___ Material for the task
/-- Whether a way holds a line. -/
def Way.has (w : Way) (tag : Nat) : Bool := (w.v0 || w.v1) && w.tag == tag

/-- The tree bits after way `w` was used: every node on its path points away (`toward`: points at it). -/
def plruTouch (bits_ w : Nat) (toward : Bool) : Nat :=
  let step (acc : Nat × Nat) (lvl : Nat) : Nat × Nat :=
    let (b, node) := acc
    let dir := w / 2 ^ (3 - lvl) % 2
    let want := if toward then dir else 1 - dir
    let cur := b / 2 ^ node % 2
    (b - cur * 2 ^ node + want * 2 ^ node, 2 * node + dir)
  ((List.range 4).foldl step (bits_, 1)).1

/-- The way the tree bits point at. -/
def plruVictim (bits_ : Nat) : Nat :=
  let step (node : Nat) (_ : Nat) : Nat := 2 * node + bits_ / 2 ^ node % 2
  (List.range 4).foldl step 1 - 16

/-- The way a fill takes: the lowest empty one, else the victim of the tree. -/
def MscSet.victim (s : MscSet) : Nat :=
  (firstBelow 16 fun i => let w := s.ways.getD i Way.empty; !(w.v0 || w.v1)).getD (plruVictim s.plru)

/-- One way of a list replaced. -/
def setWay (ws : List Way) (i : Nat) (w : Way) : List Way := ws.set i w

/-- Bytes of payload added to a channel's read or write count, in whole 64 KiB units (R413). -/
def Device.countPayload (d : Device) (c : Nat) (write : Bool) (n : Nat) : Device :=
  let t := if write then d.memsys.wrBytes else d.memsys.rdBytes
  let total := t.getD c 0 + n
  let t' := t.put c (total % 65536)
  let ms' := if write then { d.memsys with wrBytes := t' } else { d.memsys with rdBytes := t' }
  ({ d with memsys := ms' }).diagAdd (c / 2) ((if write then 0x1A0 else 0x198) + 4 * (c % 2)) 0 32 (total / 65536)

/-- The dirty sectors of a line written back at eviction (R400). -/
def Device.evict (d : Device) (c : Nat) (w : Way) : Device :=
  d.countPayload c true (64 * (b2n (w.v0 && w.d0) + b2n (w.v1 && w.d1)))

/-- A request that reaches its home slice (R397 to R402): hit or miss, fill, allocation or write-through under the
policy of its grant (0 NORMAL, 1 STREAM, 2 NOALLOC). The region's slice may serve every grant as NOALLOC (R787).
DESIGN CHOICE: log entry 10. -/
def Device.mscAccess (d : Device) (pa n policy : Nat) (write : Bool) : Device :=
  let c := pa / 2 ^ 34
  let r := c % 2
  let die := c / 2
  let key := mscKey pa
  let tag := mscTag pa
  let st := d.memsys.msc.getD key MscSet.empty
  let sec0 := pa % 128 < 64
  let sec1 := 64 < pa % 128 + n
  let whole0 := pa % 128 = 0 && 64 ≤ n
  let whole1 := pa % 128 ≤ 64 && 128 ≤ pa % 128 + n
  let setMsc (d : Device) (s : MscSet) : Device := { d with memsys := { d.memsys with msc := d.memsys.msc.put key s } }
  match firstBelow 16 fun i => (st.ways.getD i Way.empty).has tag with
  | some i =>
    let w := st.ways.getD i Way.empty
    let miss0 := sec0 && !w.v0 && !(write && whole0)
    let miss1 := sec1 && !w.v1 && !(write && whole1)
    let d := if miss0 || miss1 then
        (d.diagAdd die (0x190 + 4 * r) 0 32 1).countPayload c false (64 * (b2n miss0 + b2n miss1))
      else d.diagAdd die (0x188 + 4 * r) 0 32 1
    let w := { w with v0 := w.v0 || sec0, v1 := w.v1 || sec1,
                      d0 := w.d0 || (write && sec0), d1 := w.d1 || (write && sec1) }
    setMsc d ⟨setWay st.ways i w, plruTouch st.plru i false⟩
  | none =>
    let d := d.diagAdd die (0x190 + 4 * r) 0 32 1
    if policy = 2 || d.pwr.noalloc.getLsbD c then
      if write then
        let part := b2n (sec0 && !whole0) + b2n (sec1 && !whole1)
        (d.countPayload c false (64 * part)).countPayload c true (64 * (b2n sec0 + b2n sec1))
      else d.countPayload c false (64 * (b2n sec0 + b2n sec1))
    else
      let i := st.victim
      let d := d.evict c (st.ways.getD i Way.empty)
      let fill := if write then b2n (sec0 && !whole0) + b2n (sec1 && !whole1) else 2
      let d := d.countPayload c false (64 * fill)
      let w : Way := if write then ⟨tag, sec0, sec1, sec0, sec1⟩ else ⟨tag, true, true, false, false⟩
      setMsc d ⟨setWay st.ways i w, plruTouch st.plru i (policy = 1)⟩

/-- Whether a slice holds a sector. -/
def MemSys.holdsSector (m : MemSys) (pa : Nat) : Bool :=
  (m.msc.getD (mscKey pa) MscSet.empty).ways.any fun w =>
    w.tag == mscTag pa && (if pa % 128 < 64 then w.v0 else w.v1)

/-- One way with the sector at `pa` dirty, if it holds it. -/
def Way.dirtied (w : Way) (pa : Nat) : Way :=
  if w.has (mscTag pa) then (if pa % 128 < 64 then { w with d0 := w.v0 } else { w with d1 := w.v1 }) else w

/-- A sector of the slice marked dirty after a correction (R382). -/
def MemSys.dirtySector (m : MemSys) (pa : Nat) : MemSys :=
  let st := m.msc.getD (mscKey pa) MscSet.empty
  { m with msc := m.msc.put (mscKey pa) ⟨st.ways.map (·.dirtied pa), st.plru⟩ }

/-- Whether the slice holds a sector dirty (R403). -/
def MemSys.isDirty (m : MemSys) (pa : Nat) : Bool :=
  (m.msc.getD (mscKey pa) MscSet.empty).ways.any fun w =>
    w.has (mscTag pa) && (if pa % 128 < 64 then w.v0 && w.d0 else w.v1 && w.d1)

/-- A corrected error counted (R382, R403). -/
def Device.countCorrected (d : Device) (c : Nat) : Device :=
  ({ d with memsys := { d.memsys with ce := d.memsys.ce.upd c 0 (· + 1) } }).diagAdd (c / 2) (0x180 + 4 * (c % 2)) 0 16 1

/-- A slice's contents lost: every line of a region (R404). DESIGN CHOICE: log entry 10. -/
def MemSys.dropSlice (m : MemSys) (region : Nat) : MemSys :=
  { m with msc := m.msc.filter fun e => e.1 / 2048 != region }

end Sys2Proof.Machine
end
______
* _Required work_:
Above are the records; copy exactly the lines from the line with "write-through under the" through the line with "let sec0 := pa % 128 < 64", both included.

* _Result for this exercise_:
/-- A request that reaches its home slice (R397 to R402): hit or miss, fill, allocation or write-through under the
policy of its grant (0 NORMAL, 1 STREAM, 2 NOALLOC). The region's slice may serve every grant as NOALLOC (R787).
DESIGN CHOICE: log entry 10. -/
def Device.mscAccess (d : Device) (pa n policy : Nat) (write : Bool) : Device :=
  let c := pa / 2 ^ 34
  let r := c % 2
  let die := c / 2
  let key := mscKey pa
  let tag := mscTag pa
  let st := d.memsys.msc.getD key MscSet.empty
  let sec0 := pa % 128 < 64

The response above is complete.